theorem Only.st {n : Nat} {w : List Word} {v : Bool} (h : Only A R s a) : Only A R s (Reply.mk a n w v).st := h

theorem Only.itest {c : Prop} [Decidable c] {p q : Reply} (h : Only A R s p.st) (k : Only A R s q.st) :
    Only A R s (if c then p else q).st := by split <;> assumption

end Pairs

/-! ### Updates of one field -/

theorem out_of {a : Area} {i : Nat} {P : Prop} (h : a ∉ A) (hA : nth A i = some a) : P := absurd (mem_nth hA) h

theorem Only.irqOwed {s x : State} {v} (i : Nat) (hA : nth A i = some .irqOwed) (h : Only A R s x) : Only A R s { x with irqOwed := v } :=
  ⟨h.follows.trans ⟨rfl, Nat.le_refl _, List.prefix_refl _, Nat.le_refl _, Nat.le_refl _, id, id⟩, fun a ha => by
    cases a <;> first | exact h.same _ ha | exact out_of ha hA, h.regs⟩

theorem Only.eff {s x : State} {v} (i : Nat) (hA : nth A i = some .eff) (h : Only A R s x) : Only A R s { x with eff := v } :=
  ⟨h.follows.trans ⟨rfl, Nat.le_refl _, List.prefix_refl _, Nat.le_refl _, Nat.le_refl _, id, id⟩, fun a ha => by
    cases a <;> first | exact h.same _ ha | exact out_of ha hA, h.regs⟩

theorem Only.waiting {s x : State} {v} (i : Nat) (hA : nth A i = some .waiting) (h : Only A R s x) : Only A R s { x with waiting := v } :=
  ⟨h.follows.trans ⟨rfl, Nat.le_refl _, List.prefix_refl _, Nat.le_refl _, Nat.le_refl _, id, id⟩, fun a ha => by
    cases a <;> first | exact h.same _ ha | exact out_of ha hA, h.regs⟩

theorem Only.w1 {s x : State} {v} (i : Nat) (hA : nth A i = some .w1) (h : Only A R s x) : Only A R s { x with w1 := v } :=
  ⟨h.follows.trans ⟨rfl, Nat.le_refl _, List.prefix_refl _, Nat.le_refl _, Nat.le_refl _, id, id⟩, fun a ha => by
    cases a <;> first | exact h.same _ ha | exact out_of ha hA, h.regs⟩

theorem Only.slowQ {s x : State} {v} (i : Nat) (hA : nth A i = some .slowQ) (h : Only A R s x) : Only A R s { x with slowQ := v } :=
  ⟨h.follows.trans ⟨rfl, Nat.le_refl _, List.prefix_refl _, Nat.le_refl _, Nat.le_refl _, id, id⟩, fun a ha => by
    cases a <;> first | exact h.same _ ha | exact out_of ha hA, h.regs⟩

theorem Only.slowHold {s x : State} {v} (i : Nat) (hA : nth A i = some .slowHold) (h : Only A R s x) : Only A R s { x with slowHold := v } :=
  ⟨h.follows.trans ⟨rfl, Nat.le_refl _, List.prefix_refl _, Nat.le_refl _, Nat.le_refl _, id, id⟩, fun a ha => by
    cases a <;> first | exact h.same _ ha | exact out_of ha hA, h.regs⟩

theorem Only.slowCopy {s x : State} {v} (i : Nat) (hA : nth A i = some .slowCopy) (h : Only A R s x) : Only A R s { x with slowCopy := v } :=
  ⟨h.follows.trans ⟨rfl, Nat.le_refl _, List.prefix_refl _, Nat.le_refl _, Nat.le_refl _, id, id⟩, fun a ha => by
    cases a <;> first | exact h.same _ ha | exact out_of ha hA, h.regs⟩

theorem Only.msix {s x : State} {v} (i : Nat) (hA : nth A i = some .msix) (h : Only A R s x) : Only A R s { x with msix := v } :=
  ⟨h.follows.trans ⟨rfl, Nat.le_refl _, List.prefix_refl _, Nat.le_refl _, Nat.le_refl _, id, id⟩, fun a ha => by
    cases a <;> first | exact h.same _ ha | exact out_of ha hA, h.regs⟩

theorem Only.bad {s x : State} {v} (i : Nat) (hA : nth A i = some .bad) (h : Only A R s x) : Only A R s { x with bad := v } :=
  ⟨h.follows.trans ⟨rfl, Nat.le_refl _, List.prefix_refl _, Nat.le_refl _, Nat.le_refl _, id, id⟩, fun a ha => by
    cases a <;> first | exact h.same _ ha | exact out_of ha hA, h.regs⟩

theorem Only.holding {s x : State} {v} (i : Nat) (hA : nth A i = some .holding) (h : Only A R s x) : Only A R s { x with holding := v } :=
  ⟨h.follows.trans ⟨rfl, Nat.le_refl _, List.prefix_refl _, Nat.le_refl _, Nat.le_refl _, id, id⟩, fun a ha => by
    cases a <;> first | exact h.same _ ha | exact out_of ha hA, h.regs⟩

theorem Only.dv {s x : State} {v} (i : Nat) (hA : nth A i = some .dv) (h : Only A R s x) : Only A R s { x with dv := v } :=
  ⟨h.follows.trans ⟨rfl, Nat.le_refl _, List.prefix_refl _, Nat.le_refl _, Nat.le_refl _, id, id⟩, fun a ha => by
    cases a <;> first | exact h.same _ ha | exact out_of ha hA, h.regs⟩

theorem Only.mbx {s x : State} {v} (i : Nat) (hA : nth A i = some .mbx) (h : Only A R s x) : Only A R s { x with mbx := v } :=
  ⟨h.follows.trans ⟨rfl, Nat.le_refl _, List.prefix_refl _, Nat.le_refl _, Nat.le_refl _, id, id⟩, fun a ha => by
    cases a <;> first | exact h.same _ ha | exact out_of ha hA, h.regs⟩

theorem Only.tb {s x : State} {v} (i : Nat) (hA : nth A i = some .tb) (h : Only A R s x) : Only A R s { x with tb := v } :=
  ⟨h.follows.trans ⟨rfl, Nat.le_refl _, List.prefix_refl _, Nat.le_refl _, Nat.le_refl _, id, id⟩, fun a ha => by
    cases a <;> first | exact h.same _ ha | exact out_of ha hA, h.regs⟩

theorem Only.heads {s x : State} {v} (i : Nat) (hA : nth A i = some .heads) (h : Only A R s x) : Only A R s { x with heads := v } :=
  ⟨h.follows.trans ⟨rfl, Nat.le_refl _, List.prefix_refl _, Nat.le_refl _, Nat.le_refl _, id, id⟩, fun a ha => by
    cases a <;> first | exact h.same _ ha | exact out_of ha hA, h.regs⟩

theorem Only.engines {s x : State} {v} (i : Nat) (hA : nth A i = some .engines) (h : Only A R s x) : Only A R s { x with engines := v } :=
  ⟨h.follows.trans ⟨rfl, Nat.le_refl _, List.prefix_refl _, Nat.le_refl _, Nat.le_refl _, id, id⟩, fun a ha => by
    cases a <;> first | exact h.same _ ha | exact out_of ha hA, h.regs⟩

theorem Only.groups {s x : State} {v} (i : Nat) (hA : nth A i = some .groups) (h : Only A R s x) : Only A R s { x with groups := v } :=
  ⟨h.follows.trans ⟨rfl, Nat.le_refl _, List.prefix_refl _, Nat.le_refl _, Nat.le_refl _, id, id⟩, fun a ha => by
    cases a <;> first | exact h.same _ ha | exact out_of ha hA, h.regs⟩

theorem Only.vids {s x : State} {v} (i : Nat) (hA : nth A i = some .vids) (h : Only A R s x) : Only A R s { x with vids := v } :=
  ⟨h.follows.trans ⟨rfl, Nat.le_refl _, List.prefix_refl _, Nat.le_refl _, Nat.le_refl _, id, id⟩, fun a ha => by
    cases a <;> first | exact h.same _ ha | exact out_of ha hA, h.regs⟩

theorem Only.dts {s x : State} {v} (i : Nat) (hA : nth A i = some .dts) (h : Only A R s x) : Only A R s { x with dts := v } :=
  ⟨h.follows.trans ⟨rfl, Nat.le_refl _, List.prefix_refl _, Nat.le_refl _, Nat.le_refl _, id, id⟩, fun a ha => by
    cases a <;> first | exact h.same _ ha | exact out_of ha hA, h.regs⟩

theorem Only.ports {s x : State} {v} (i : Nat) (hA : nth A i = some .ports) (h : Only A R s x) : Only A R s { x with ports := v } :=
  ⟨h.follows.trans ⟨rfl, Nat.le_refl _, List.prefix_refl _, Nat.le_refl _, Nat.le_refl _, id, id⟩, fun a ha => by
    cases a <;> first | exact h.same _ ha | exact out_of ha hA, h.regs⟩

theorem Only.queues {s x : State} {v} (i : Nat) (hA : nth A i = some .queues) (h : Only A R s x) : Only A R s { x with queues := v } :=
  ⟨h.follows.trans ⟨rfl, Nat.le_refl _, List.prefix_refl _, Nat.le_refl _, Nat.le_refl _, id, id⟩, fun a ha => by
    cases a <;> first | exact h.same _ ha | exact out_of ha hA, h.regs⟩

theorem Only.flows {s x : State} {v} (i : Nat) (hA : nth A i = some .flows) (h : Only A R s x) : Only A R s { x with flows := v } :=
  ⟨h.follows.trans ⟨rfl, Nat.le_refl _, List.prefix_refl _, Nat.le_refl _, Nat.le_refl _, id, id⟩, fun a ha => by
    cases a <;> first | exact h.same _ ha | exact out_of ha hA, h.regs⟩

WORK INSTRUCTIONS: Reproduce the entries exactly, but only from their first line to the line holding "(mem_nth hA) h", with that last line kept.

ANSWER BELOW:
theorem Only.st {n : Nat} {w : List Word} {v : Bool} (h : Only A R s a) : Only A R s (Reply.mk a n w v).st := h

theorem Only.itest {c : Prop} [Decidable c] {p q : Reply} (h : Only A R s p.st) (k : Only A R s q.st) :
    Only A R s (if c then p else q).st := by split <;> assumption

end Pairs

/-! ### Updates of one field -/

theorem out_of {a : Area} {i : Nat} {P : Prop} (h : a ∉ A) (hA : nth A i = some a) : P := absurd (mem_nth hA) h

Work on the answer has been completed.